Who then writhed her way out of experience and a whole long known and unknown history, right out of life. At Beth’s hands. She looks at the plain wooden box, she looks at her hands. “Oh, Mum.” She hears that from inside her head. She didn’t truly know; now she nearly does. She never called her mother anything as cozy as Mum, but that’s the word, glass in her skin, that comes to her now.
How could this be?
A sharp elbow slams into her side, a sharp voice whispers, “Beth. What the hell’s the matter with you? Stop it. Sit still.”
Daddy, too, whom she hardly called Daddy.
There would have been a service for her mother, there would have been people attending who knew her mother in ways Beth has no notion of. Horror would have accompanied them to that funeral, along with their sorrow. Beth might even have been more on their minds than her mother. Her story, what she did, would have wrapped itself around both her parents, crushing the life out of them. She hears her father’s tragic voice asking why. She smells the blood and feathers of dead birds he brings home. She sees her mother’s wide brilliant mouth, hears that husky voice speaking of accomplishments, prospects. She hears “Kentucky Woman” and recalls white dresses and edged, drawling accents and the scents of mascara and powdery blushes. There are hotel rooms with landscapes over the beds and television sets hidden behind cabinet doors, bolted down. She sees miles and miles of fields and expressways, roads
ide lilies and daisies speeding by, city towers and lights appearing ahead, fading behind. She speaks about the importance to the world’s children of song. She takes a turn down a promenade. She finds that point on the kitchen ceiling, a circular flaw, a water stain maybe, to watch.

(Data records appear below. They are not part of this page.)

/-- Drains and clears that trap at each of their checks. -/
theorem witness_DrainsTrap :
    let y := fun (first len group lsa : Nat) (s : State) => setA 4 (BitVec.ofNat 64 (first * 2 ^ 50 + len * 2 ^ 35 + group * 2 ^ 24 + lsa)) s
    let d := does (.bagClose 0) (opened 0)
    let field := fun (s : State) => (bits (s.aReg 0 4).toNat 35 15, bits (s.aReg 0 4).toNat 24 11, bits (s.aReg 0 4).toNat 0 24)
    field (y 0 32 16 8 d) = (32, 16, 8) ∧ field (y 0 0 1 0 d) = (0, 1, 0) ∧ 32 % 24 ≠ 0 ∧
      isOk (tableRange d 0 32 false) (fun _ => true) = true ∧ isOk (tableRange d 16000 32 false) (fun _ => true) = false ∧
      (d.resolve d.cur (2 ^ 24 - 8) (32 * 8) 8).isNone ∧ (d.resolve d.cur 0 (32 * 8) 8).isSome ∧
      (sets d).inSets (sets d).cur 3 true 0 (32 * 8) = false := by decide +kernel

/-- A feed of no rows. -/
theorem witness_FeedsAndDrains_none :
    let x0 := 0x400 * 2 ^ 24
    let s := pair x0 0 (opened 0)
    bits x0 48 16 = 0 ∧ isOk (feedStart s false 0) (fun b => rowBytes b ≤ 0x400) = true ∧
      nextIs (exec (.bagRows 0 4 0 0 0) s) (fun t => t.me.hold.length == s.me.hold.length + 1) = true := by decide +kernel

/-- Accesses from outside beyond device memory and to a part that does not serve them; parts stopped by a fatal error and not. -/
theorem witness_OutsideAnswers :
    let far : State := { idle with arg := { a := Config.deviceBytes, n := 8, bs := [1] } }
    let lost := mgmt (fun m => { m with state := 3 }) {}
    let six := mgmt (fun m => { m with state := 6, fatal := some (1, 2, 3) }) { k := 1 }
    let seven := mgmt (fun m => { m with state := 7, fatal := some (1, 2, 3) }) { k := 1 }
    let five := mgmt (fun m => { m with state := 5 }) { k := 1 }
    Config.deviceBytes < far.arg.a + far.arg.bs.length ∧ Config.deviceBytes < far.arg.a + far.arg.n ∧ far.mgmt.state = 4 ∧
      far.mgmt.fullWidth = true ∧ lost.mgmt.state ≠ 4 ∧ six.mgmt.state = 6 ∧ seven.mgmt.fatal ≠ none ∧ five.mgmt.state = 5 ∧
      nextIs (exec .hostMemWrite far) (fun t => t.mgmt.resp == .error && t.mem == far.mem) = true ∧
      nextIs (exec .galeRemoteAccess lost) (fun t => t.mgmt.resp == .lost) = true ∧
      nextIs (exec .fatalError five) (fun t => t.mgmt.state == 6 && t.mgmt.fatal == some (1, 0, 0)) = true := by decide +kernel

/-! ### Posts that hold back, exact adds, records, host stores, reads that correct -/

/-- A released core-path post of context 0 with nothing before it on its way, and what is later in program order. -/
def posting (woq : List StoreEnt) : State :=
  { base.updMe fun x => { x with opSeq := 3, woq := woq } with
    posts := [{ src := some (0, 1, []), c := 1, f := 3, n := 1, seq := some 1 }] }

/-- A load after a released post; a bundle that loads nothing; an atomic before and behind the post. -/
theorem witness_PostsHoldBack :
    let b : Bundle := (.nopS 0, .lw 0 1 3 0 0 0, .nopV 0, .nopX 0)
    let s := posting []
    let atom := fun (n : Nat) => s.updCis 0 fun k => { k with atoms := [{
      id := 0, c := 0, seq := n, kind := .add, place := wellBase, size := 4, y := 7, z := 0, lsa := 0 }] }
    let waits := fun (s : State) => s.posts.any fun p => p.before 0 2
    b.2.1.loads = true ∧ (headed 0 0 0 0).2.1.loads = false ∧ s.me.woq = [] ∧ (s.cis (cisOf s.cur)).atoms = [] ∧
      (s.posts.all fun p => isSome p.src fun e => s.fencesDone 0 e.2.2 && isSome p.seq fun i => i < s.me.opSeq) = true ∧
      (loadOrder b s).posts = [] ∧ vget ((loadOrder b s).ctx 1).flags 3 = 1 ∧
      waits (atom 2) = true ∧ nextIs (exec .atomicPerform (atom 2)) (fun t => !(t.cis 0).atoms.isEmpty) = true ∧
      nextIs (exec .atomicPerform (atom 0)) (fun t => (t.cis 0).atoms.isEmpty) = true := by decide +kernel

/-- A store before a released post leaves the write-out queue, one behind it waits. -/
theorem test_store_behind_post :
    let st := fun (n : Nat) => posting [{ cells := [(wellBase, 1)], seq := n, fences := [] }]
    (st 0).headStore 0 ≠ none ∧ (st 2).headStore 0 = none ∧ ((st 2).postEffect 0).headStore 0 ≠ none := by decide +kernel

/-- Elements of 40 bytes: two that add with CNT saturating, two of unequal e, one with a reserved bit, one with e out of range. -/
theorem witness_ExactAdd :
    let elem := fun (i cnt st e : Nat) => i + cnt * 2 ^ 256 + st * 2 ^ 288 + e * 2 ^ 296
    let a := elem 5 (2 ^ 32 - 1) 1 0xFFE2
    let r := exactAdd a (elem 7 1 2 0xFFE2)
    a < 2 ^ 320 ∧ elem 7 1 2 0xFFE2 < 2 ^ 320 ∧ r = (elem 12 (2 ^ 32 - 1) 0x1B 0xFFE2, false) ∧
      exactAdd (elem 5 1 0 0) (elem 7 1 0 1) = (elem 12 2 8 0, true) ∧
      exactAdd (elem 5 1 0 0) (elem 7 1 0x20 0) = (elem 5 1 0x18 0, true) ∧
      exactAdd (elem 5 1 0 2048) (elem 7 1 0 2048) = (elem 5 1 0x18 2048, true) := by decide +kernel

/-- A task with a signature, and its completion record. -/
theorem witness_CompletionLayout :
    let k : Task := { (default : Task) with num := 258, opb := benchOpb, notes := 2, exited := 3, preempts := 4, sig := List.replicate 16 9 }
    k.sig.length = 16 ∧ (completionRecord k 1 0).take 8 = [1, 0, 2, 0, 2, 1, 0, 0] ∧
      (completionRecord k 1 0).getD 32 0 = 3 ∧ (completionRecord k 1 0).getD 44 0 = 4 := by decide +kernel

/-- A queue feed that passes: ROLE 2, detached, stages of rows that divide N; fields of a bag that are right and wrong. -/
theorem witness_QueueServes :
    let qx := 2 * 2 ^ 48 + 1 * 2 ^ 40 + 0x400 * 2 ^ 24
    let q := pair qx 0 ((opened 0).updArch fun x => { x with
      qs := vput x.qs 3 { base := 0x1000, sz := 7, role := 2, wflag := 1, peer := 0, pflag := 2, nsl := 4 } })
    (q.handle 3).role = 2 ∧ (q.handle 3).arr = false ∧ bits qx 40 8 * (q.handle 3).slotBytes % bits qx 24 16 = 0 ∧
      bits qx 48 16 % (bits qx 40 8 * (q.handle 3).slotBytes / bits qx 24 16) = 0 ∧
      bagFieldsBad (2 ^ 48) 0 0 = true ∧ bagFieldsBad (2 ^ 62 + 2 ^ 48) 0 0 = false ∧ bagFieldsBad (2 ^ 62 + 2 ^ 11) 0 0 = true ∧
      bagFieldsBad 1024 0 0 = true ∧ bagFieldsBad 1023 0 2047 = false ∧ bagFieldsBad 0 0 2048 = true := by decide +kernel
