-- ==== Sys2Proof/Machine/Ops.lean ====
section
/-! DEFINITION. The named operations over the state: registers, collaborator requests and their answers
(20_memory.md R64 to R70), and the command frame (40_commands.md R120). The block has no trap and no exception entry
(60_exceptions.md, opening; R331): what a processor calls raising an exception is `commandFailure` here (R321), and
taking an interrupt is the single post of `Flags.lean` (R326, R331); there is no return from it (R332). -/

namespace Sys2Proof.Machine

/-- Write the Tx registers. -/
def State.setTx (s : State) (r : TxRegs) : State := { s with tx := r }

/-- Write the Rx registers. -/
def State.setRx (s : State) (r : RxRegs) : State := { s with rx := r }

/-- Write `PendingEvents`. -/
def State.setPending (s : State) (p : Half) : State := { s with pendingEvents := p }

/-- Write `PhyUp`. -/
def State.setPhyUp (s : State) (b : Bool) : State := { s with phyUp := b }

/-- Write `Ready`. -/
def State.setReady (s : State) (b : Bool) : State := { s with ready := b }

/-- The registered callbacks become `c`. -/
def State.setCallbacks (s : State) (c : Callbacks) : State := { s with callbacks := c }

/-- The one-shot timer becomes armed or not. -/
def State.setTimer (s : State) (t : Option Nat) : State := { s with timer := t }

/-- The inputs still to come. -/
def State.setInputs (s : State) (l : List Input) : State := { s with inputs := l }

/-- The interruption points still to come. -/
def State.setArrivals (s : State) (l : List (List Interrupt)) : State := { s with arrivals := l }

/-- The result of the command that ends (30_encoding.md R109). -/
def State.setResult (s : State) (r : Result) : State := { s with result := some r }

/-- A request to a collaborator goes out, after all earlier ones (20_memory.md R74). -/
def State.issue (s : State) (r : Request) : State := { s with requests := s.requests ++ [r] }

/-- An answer is taken: the listed answers become `a`. -/
def State.takeAnswer (s : State) (a : Answers) : State := { s with answers := a, draws := s.draws + 1 }

/-- Take the next answer of one kind: the first of its list, or a free value once the list is used up (entry 4). -/
def State.draw {α : Type} (s : State) (stream : List α) (keep : List α → Answers) (free : Nat → α) : α × State :=
  match stream with
  | a :: rest => (a, s.takeAnswer (keep rest))
  | [] => (free s.draws, s.takeAnswer s.answers)

/-! ## Port requests (20_memory.md R64 to R66) -/

/-- A transfer of `n` bytes that answers `k` succeeded exactly when `k = n` (R64, R65); `k > n` is outside the
contract: the model faults (R325, 93 I10). -/
def transferred (n : Nat) (k : Int) : Except Fault Bool :=
  if (n : Int) < k then .error .countExceedsRequest else .ok (k == (n : Int))

/-- The `n` bytes of a complete read; a byte the answer does not list is free (R64, entry 36). -/
def delivered (n : Nat) (bytes : List Byte) (c : Nat) : List Byte :=
  (List.range n).map fun i => bytes.getD i (Config.freeByte c i)

/-- `Port.Read(off, n)`: the bytes on success, none on a short read, whose content is not used (R64). -/
def State.portRead (s : State) (off : Byte) (n : Nat) : Except Fault (Option (List Byte) × State) := do
  let r := (s.issue (.portRead off n)).draw s.answers.reads (fun l => { s.answers with reads := l })
    (fun c => { count := (n : Int) - (Config.freeShortfall c : Int), bytes := [] })
  let ok ← transferred n r.1.count
  .ok (if ok then some (delivered n r.1.bytes s.draws) else none, r.2)

/-- `Port.Write(off, bytes)`: whether it was complete (R65). -/
def State.portWrite (s : State) (off : Byte) (bytes : List Byte) : Except Fault (Bool × State) := do
  let r := (s.issue (.portWrite off bytes)).draw s.answers.writes (fun l => { s.answers with writes := l })
    (fun c => (bytes.length : Int) - (Config.freeShortfall c : Int))
  let ok ← transferred bytes.length r.1
  .ok (ok, r.2)

/-- `Port.IsCapable()` (R66). -/
def State.portIsCapable (s : State) : Bool × State :=
  (s.issue .portIsCapable).draw s.answers.capable (fun l => { s.answers with capable := l }) Config.freeFlag

/-- `Port.IsRepeater()` (R66). -/
def State.portIsRepeater (s : State) : Bool × State :=
  (s.issue .portIsRepeater).draw s.answers.repeater (fun l => { s.answers with repeater := l }) Config.freeFlag

/-- `Port.GetRepeaterInfo()`: none is an error, "not ready" (R66). -/
def State.portGetRepeaterInfo (s : State) : Option Half × State :=
  (s.issue .portGetRepeaterInfo).draw s.answers.repeaterInfo (fun l => { s.answers with repeaterInfo := l })
    Config.freeRepeaterInfo

/-- `Port.SetAuthCallback` with a routine that posts `e` (R66). -/
def State.portSetAuthCallback (s : State) (e : Event) : State :=
  (s.issue (.portSetAuthCallback e)).setCallbacks { s.callbacks with portAuth := some e }

/-! ## Cipher requests (20_memory.md R67, R68) -/

/-- `Cipher.GetRi()` (R67). -/
def State.cipherGetRi (s : State) : Half × State :=
  (s.issue .cipherGetRi).draw s.answers.ri (fun l => { s.answers with ri := l }) Config.freeHalf

/-- `Cipher.GetRo()` (R67). -/
def State.cipherGetRo (s : State) : Half × State :=
  (s.issue .cipherGetRo).draw s.answers.ro (fun l => { s.answers with ro := l }) Config.freeHalf

/-- `Cipher.GetMi()` (R67). -/
def State.cipherGetMi (s : State) : Wide × State :=
  (s.issue .cipherGetMi).draw s.answers.mi (fun l => { s.answers with mi := l }) Config.freeWide

/-- `Cipher.GetMo()` (R67). -/
def State.cipherGetMo (s : State) : Wide × State :=
  (s.issue .cipherGetMo).draw s.answers.mo (fun l => { s.answers with mo := l }) Config.freeWide

/-- `Cipher.GetLocalKsv()` (R67). -/
def State.cipherGetLocalKsv (s : State) : Wide × State :=
  (s.issue .cipherGetLocalKsv).draw s.answers.localKsv (fun l => { s.answers with localKsv := l }) Config.freeWide

/-- `Cipher.GetEncryption()` (R67). -/
def State.cipherGetEncryption (s : State) : Wide × State :=
  (s.issue .cipherGetEncryption).draw s.answers.encryption (fun l => { s.answers with encryption := l })
    Config.freeWide

/-- `Cipher.IsLinkUp()` (R67). -/
def State.cipherIsLinkUp (s : State) : Bool × State :=
  (s.issue .cipherIsLinkUp).draw s.answers.linkUp (fun l => { s.answers with linkUp := l }) Config.freeFlag

/-- `Cipher.IsRequestComplete()` (R67, R68). -/
def State.cipherIsRequestComplete (s : State) : Bool × State :=
  (s.issue .cipherIsRequestComplete).draw s.answers.complete (fun l => { s.answers with complete := l })
    Config.freeFlag

/-- `Cipher.SetLinkFailCallback` with a routine that posts `e` (R67). -/
def State.cipherSetLinkFailCallback (s : State) (e : Event) : State :=
  (s.issue (.cipherSetLinkFailCallback e)).setCallbacks { s.callbacks with linkFail := some e }

/-- `Cipher.SetRiUpdateCallback` with a routine that posts `e` (R67). -/
def State.cipherSetRiUpdateCallback (s : State) (e : Event) : State :=
  (s.issue (.cipherSetRiUpdateCallback e)).setCallbacks { s.callbacks with riUpdate := some e }

/-- `n` further completion queries, each answered: the free end of a wait. -/
def State.queryComplete : Nat → State → State
  | 0, s => s
  | n + 1, s => State.queryComplete n ((s.issue .cipherIsRequestComplete).takeAnswer s.answers)

/-- Ask `Cipher.IsRequestComplete()` until it answers true (43_tx_procedures.md R213). `listed` is what is left of the
listed answers; past them the number of further queries is free, and none is "stuck" (93 I12, entry 20). -/
def State.awaitCipher : List Bool → State → Except Fault State
  | done :: listed, s =>
    let s := (s.issue .cipherIsRequestComplete).takeAnswer { s.answers with complete := listed }
    if done then .ok s else State.awaitCipher listed s
  | [], s =>
    match Config.freeWait s.draws with
    | some n => .ok (s.queryComplete (n + 1))
    | none => .error .stuckCipherRng

/-! ## Platform requests (20_memory.md R69, R70) -/

/-- `Platform.IsKsvRevoked(ksv)`; without the hook it answers false (R70). -/
def State.isKsvRevoked (s : State) (ksv : Wide) : Bool × State :=
  if s.params.hooks.isKsvRevoked then
    (s.issue (.isKsvRevoked ksv)).draw s.answers.revoked (fun l => { s.answers with revoked := l }) Config.freeFlag
  else (false, s)

/-- `Platform.TimerStart(ms)` arms the one-shot timer (R69); without the hook it does nothing (R70). On a timer already
armed, which the spec says never happens (60_exceptions.md R334) and which does happen where only the `TimerStop` hook is
missing, the new arming replaces the old one, so that one expiry follows: DESIGN CHOICE, entry 39. -/
def State.startTimer (s : State) (ms : Nat) : State :=
  if s.params.hooks.timerStart then (s.issue (.timerStart ms)).setTimer (some ms) else s

/-- `Platform.TimerStop()` disarms the one-shot timer (R69); without the hook it does nothing (R70). -/
def State.stopTimer (s : State) : State :=
  if s.params.hooks.timerStop then (s.issue .timerStop).setTimer none else s

/-- `Platform.TimerBusyDelay(ms)` returns after `ms` ms (R69); a listed delay may never return, which is "stuck"
(60_exceptions.md R340, entry 28); without the hook it returns at once (R70). -/
def State.busyDelay (s : State) (ms : Nat) : Except Fault State :=
  if s.params.hooks.timerBusyDelay then
    let r := (s.issue (.timerBusyDelay ms)).draw s.answers.delays (fun l => { s.answers with delays := l })
      (fun _ => true)
    if r.1 then .ok r.2 else .error .stuckBusyDelay
  else .ok s

/-! ## The command frame (40_commands.md R120) -/

/-- The instance's direction is built in (00_scope.md R8, 40_commands.md R120). -/
def Params.directionPresent (p : Params) : Bool :=
  match p.direction with
  | .tx => p.txPresent
  | .rx => p.rxPresent

/-- `raise Failure`: the command ends with `FAILURE`, no register changed and no request issued (60_exceptions.md
R321). -/
def commandFailure (s : State) : Host.Outcome State Fault Refusal := .next (s.setResult .failure)

/-- The end of a command's body: its result, or the fault that stopped it. -/
def finish (r : Except Fault (Result × State)) : Host.Outcome State Fault Refusal :=
  match r with
  | .ok (v, s) => .next (s.setResult v)
  | .error f => .fault f

/-- The frame of `CFGINIT`, which does not need `Ready` (R120). -/
def initFrame (body : State → Except Fault (Result × State)) (s : State) : Host.Outcome State Fault Refusal :=
  if Params.directionPresent s.params then finish (body s) else commandFailure s

/-- The frame of every other command (R120). The illegal words of its first line never get here: the step ends them
with `commandFailure`. -/
def commandFrame (body : State → Except Fault (Result × State)) (s : State) : Host.Outcome State Fault Refusal :=
  if s.ready then
    if Params.directionPresent s.params then finish (body s) else commandFailure s
  else commandFailure s

/-- A body that ends in `SUCCESS`. -/
def succeed (r : Except Fault State) : Except Fault (Result × State) := r.map fun s => (.success, s)

/-- An event row runs on an instance of its own direction (00_scope.md R3); an event returns no result
(42_tx_events.md R170). -/
def eventFrame (d : Direction) (run : State → Except Fault State) (s : State) : Host.Outcome State Fault Refusal :=
  if s.params.direction = d then
    match run s with
    | .ok t => .next t
    | .error f => .fault f
  else .refused .eventOfOtherDirection

/-- What a word that names no instruction does: an illegal command word ends with `FAILURE` (30_encoding.md R98); a
reserved event bit faults (R95); an empty event word dispatches nothing. -/
def rejectedWord (e : DecodeError) (s : State) : Host.Outcome State Fault Refusal :=
  match e with
  | .illegalOpcode _ => commandFailure s
  | .operandBitsSet _ => commandFailure s
  | .reservedEventBit => .fault .reservedEvent
  | .noEvent => .next s

end Sys2Proof.Machine
end

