-- ==== Sys2Proof/Machine/Sha1.lean ====
section
/-! DEFINITION. SHA-1, the standard function (FIPS 180), which 30_encoding.md R105 names and does not define.
PRESUMED (general knowledge, 93 I8): unsafe, entry 17. Its three digests of 95_test_vectors.md V14 are tests. -/

namespace Sys2Proof.Machine

/-- The five chaining values H0 to H4. -/
structure ShaState where
  a : Word
  b : Word
  c : Word
  d : Word
  e : Word
  deriving DecidableEq, Repr

/-- The initial chaining values. -/
def shaInit : ShaState :=
  { a := 0x67452301#32, b := 0xEFCDAB89#32, c := 0x98BADCFE#32, d := 0x10325476#32, e := 0xC3D2E1F0#32 }

/-- The round function: choice, parity, majority, parity, by round number. -/
def shaF (t : Nat) (x y z : Word) : Word :=
  if t < 20 then (x &&& y) ^^^ (~~~x &&& z)
  else if t < 40 then x ^^^ y ^^^ z
  else if t < 60 then (x &&& y) ^^^ (x &&& z) ^^^ (y &&& z)
  else x ^^^ y ^^^ z

/-- The round constant, by round number. -/
def shaK (t : Nat) : Word :=
  if t < 20 then 0x5A827999#32
  else if t < 40 then 0x6ED9EBA1#32
  else if t < 60 then 0x8F1BBCDC#32
  else 0xCA62C1D6#32

/-- Round `t` with schedule word `w`. -/
def shaRound (t : Nat) (w : Word) (s : ShaState) : ShaState :=
  { a := s.a.rotateLeft 5 + shaF t s.b s.c s.d + s.e + shaK t + w
    b := s.a
    c := s.b.rotateLeft 30
    d := s.c
    e := s.d }

/-- `n` rounds from round `t`. `win` holds the schedule words `W t` to `W (t+15)`; each round takes the first and
appends `W (t+16)`, the rotated sum of four of them. -/
def shaRounds : Nat → Nat → List Word → ShaState → ShaState
  | 0, _, _, s => s
  | n + 1, t, win, s =>
    let w0 := win.headD 0#32
    let next := (win.getD 13 0#32 ^^^ win.getD 8 0#32 ^^^ win.getD 2 0#32 ^^^ w0).rotateLeft 1
    shaRounds n (t + 1) (win.drop 1 ++ [next]) (shaRound t w0 s)

/-- The first `n` 32-bit words of a byte string, each most significant byte first. -/
def shaWords : Nat → List Byte → List Word
  | n + 1, b0 :: b1 :: b2 :: b3 :: rest => (b0 ++ b1 ++ b2 ++ b3 : BitVec (8 + 8 + 8 + 8)) :: shaWords n rest
  | _, _ => []

/-- The chaining value after one 64-byte block. -/
def shaBlock (h : ShaState) (block : List Byte) : ShaState :=
  let r := shaRounds 80 0 (shaWords 16 block) h
  { a := h.a + r.a, b := h.b + r.b, c := h.c + r.c, d := h.d + r.d, e := h.e + r.e }

/-- `n` bytes of a number, most significant first. -/
def shaBigEndian : Nat → Nat → List Byte
  | 0, _ => []
  | n + 1, v => BitVec.ofNat 8 (v / 256 ^ n) :: shaBigEndian n v

/-- The padded message: a one bit, zeros to 8 bytes short of a whole block, the length in bits. -/
def shaPad (m : List Byte) : List Byte :=
  m ++ [0x80#8] ++ List.replicate ((119 - m.length % 64) % 64) 0#8 ++ shaBigEndian 8 (8 * m.length)

/-- The chaining value after `n` blocks. -/
def shaBlocks : Nat → List Byte → ShaState → ShaState
  | 0, _, h => h
  | n + 1, m, h => shaBlocks n (m.drop 64) (shaBlock h (m.take 64))

/-- The digest's five words H_0 to H_4 (30_encoding.md R104). -/
def sha1 (m : List Byte) : List Word :=
  let p := shaPad m
  let h := shaBlocks (p.length / 64) p shaInit
  [h.a, h.b, h.c, h.d, h.e]

end Sys2Proof.Machine
end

She has accomplishments, she has prospects. See her smile invitingly, innocently, madly at all the judges in the world. She wins some, loses some, is rescued and saved again and again, perhaps due to beauty, by lawyers and doctors and others, until she is finally free, and then she is rescued and saved one more time, by Nora, who no longer needs her. Who does not want her. How can someone who has touched, bent and shaped her, who knows every inch of her and has used every pore, not want her; not care? Beth’s mother touched, bent and shaped her. And used her. And cared.
What does Nora know? What does she see?
Beth’s mother said, “If you’re not feeling well, or you’re unhappy, or someone’s said or done something that’s mean or unfair, don’t let it show when you’re up there. Do your best. Always hold on to that smile. Don’t cry till you win.” All right, she can do that.
Now there are three women smiling.
A blond-bearded, wispy-haired fellow in clerical collar bends to introduce himself to Nora. “I’m very sorry for your loss. I’ll do my best to say what needs saying. I hope you won’t find the service impersonal. It’s more difficult, not having known him.”
Nora nods. “I’m sure you’ll do fine.” Although she realizes immediately that he was not seeking reassurance, simply speaking a fact.
He begins the service with the 23rd Psalm. Just about everyone knows it and can recite along. It has a calming effect. Good for him. There is something to be said for ceremony; although after all she was probably more right than wrong in her choices, and anyway it’s too late to change them.